== Segment start ==
/-- VERDICT_UP of one member (R396), all its packets taken together. -/
structure VerdictUp where
  step      : W64
  nonFinite : Bool
  crcAll    : W32
  contexts  : List VerdictCtx
  deriving DecidableEq, Repr

/-- VERDICT_DOWN (R396). -/
structure VerdictDown where
  step      : W64
  verdict   : W64
  nonFinite : Bool
  losses    : List (Nat × W32)
  deriving DecidableEq, Repr

/-- A notice to the NaN watch (R146). -/
structure NanNotice where
  beat : W64
  tile : Nat
  cw   : Nat
  bank : Nat
  tag  : Nat
  deriving DecidableEq, Repr

/-- The units of a fault, R501 (RAS_FAULT0.UNIT). -/
inductive FaultUnit where
  | tile | channel | port | escapement | region | rail | sensor | engine | host | numeric | collective
  deriving DecidableEq, Repr

/-- The causes of R482. -/
inductive Cause where
  | none | cwIllegal | triggerInvalid | blockOpen | csParity | residue | regParity | lsUncorrectable | laneFault | meshCrc
  | deltaIndex | deltaStep | nanTrap | deadLayer | memUncorrectable | stackOvertemp | linkDown | fabricTimeout | shardVersion
  | stepMismatch | epochMismatch | verdictLate | commitSplit | scaleTable | periodAnnounce | syncSlip | beatSlip | hairspring
  | refLoss | pllUnlock | powerRail | dieOvertemp | coolant | hostHalt | engineHang
  deriving DecidableEq, Repr

/-- A fault on its way to the RAS block (R478), with the details of R501 and the lane-fault record of R199. -/
structure FaultRec where
  cause      : Cause
  unit       : FaultUnit
  index      : Nat
  cwAddr     : Nat := 0
  bank       : Nat := 0
  tag        : Nat := 0
  laneMask   : W32 := 0
  laterWords : Nat := 0
  laneCauses : Nat := 0
  detail     : W64 := 0
  deriving DecidableEq, Repr

/-- Engine numbers of R502, as reset targets and watched units. -/
abbrev EngineNo := Nat
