-- ==== Sys2Proof/Decode.lean ====
section
/-! DEFINITION. The command that a word of spec/opcode_table.json spells. No row of the table gives bits, so no word spells a
command. -/

namespace Sys2Proof

/-- The command spelled by the `nbits`-bit word `w`: the table gives no row any bits, so none. -/
def decodeTableWord (_nbits _w : Nat) : Option Instr := none

end Sys2Proof
end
== Segment end ==
Work item:
Repeating the listing in full, word for word, is the required output.

Expected answer:
/-- VERDICT_UP of one member (R396), all its packets taken together. -/
structure VerdictUp where
  step      : W64
  nonFinite : Bool
  crcAll    : W32
  contexts  : List VerdictCtx
  deriving DecidableEq, Repr

/-- VERDICT_DOWN (R396). -/
structure VerdictDown where
  step      : W64
  verdict   : W64
  nonFinite : Bool
  losses    : List (Nat × W32)
  deriving DecidableEq, Repr

/-- A notice to the NaN watch (R146). -/
structure NanNotice where
  beat : W64
  tile : Nat
  cw   : Nat
  bank : Nat
  tag  : Nat
  deriving DecidableEq, Repr

/-- The units of a fault, R501 (RAS_FAULT0.UNIT). -/
inductive FaultUnit where
  | tile | channel | port | escapement | region | rail | sensor | engine | host | numeric | collective
  deriving DecidableEq, Repr

/-- The causes of R482. -/
inductive Cause where
  | none | cwIllegal | triggerInvalid | blockOpen | csParity | residue | regParity | lsUncorrectable | laneFault | meshCrc
  | deltaIndex | deltaStep | nanTrap | deadLayer | memUncorrectable | stackOvertemp | linkDown | fabricTimeout | shardVersion
  | stepMismatch | epochMismatch | verdictLate | commitSplit | scaleTable | periodAnnounce | syncSlip | beatSlip | hairspring
  | refLoss | pllUnlock | powerRail | dieOvertemp | coolant | hostHalt | engineHang
  deriving DecidableEq, Repr

/-- A fault on its way to the RAS block (R478), with the details of R501 and the lane-fault record of R199. -/
structure FaultRec where
  cause      : Cause
  unit       : FaultUnit
  index      : Nat
  cwAddr     : Nat := 0
  bank       : Nat := 0
  tag        : Nat := 0
  laneMask   : W32 := 0
  laterWords : Nat := 0
  laneCauses : Nat := 0
  detail     : W64 := 0
  deriving DecidableEq, Repr

/-- Engine numbers of R502, as reset targets and watched units. -/
abbrev EngineNo := Nat
-- ==== Sys2Proof/Decode.lean ====
section
/-! DEFINITION. The command that a word of spec/opcode_table.json spells. No row of the table gives bits, so no word spells a
command. -/

namespace Sys2Proof

/-- The command spelled by the `nbits`-bit word `w`: the table gives no row any bits, so none. -/
def decodeTableWord (_nbits _w : Nat) : Option Instr := none

end Sys2Proof
end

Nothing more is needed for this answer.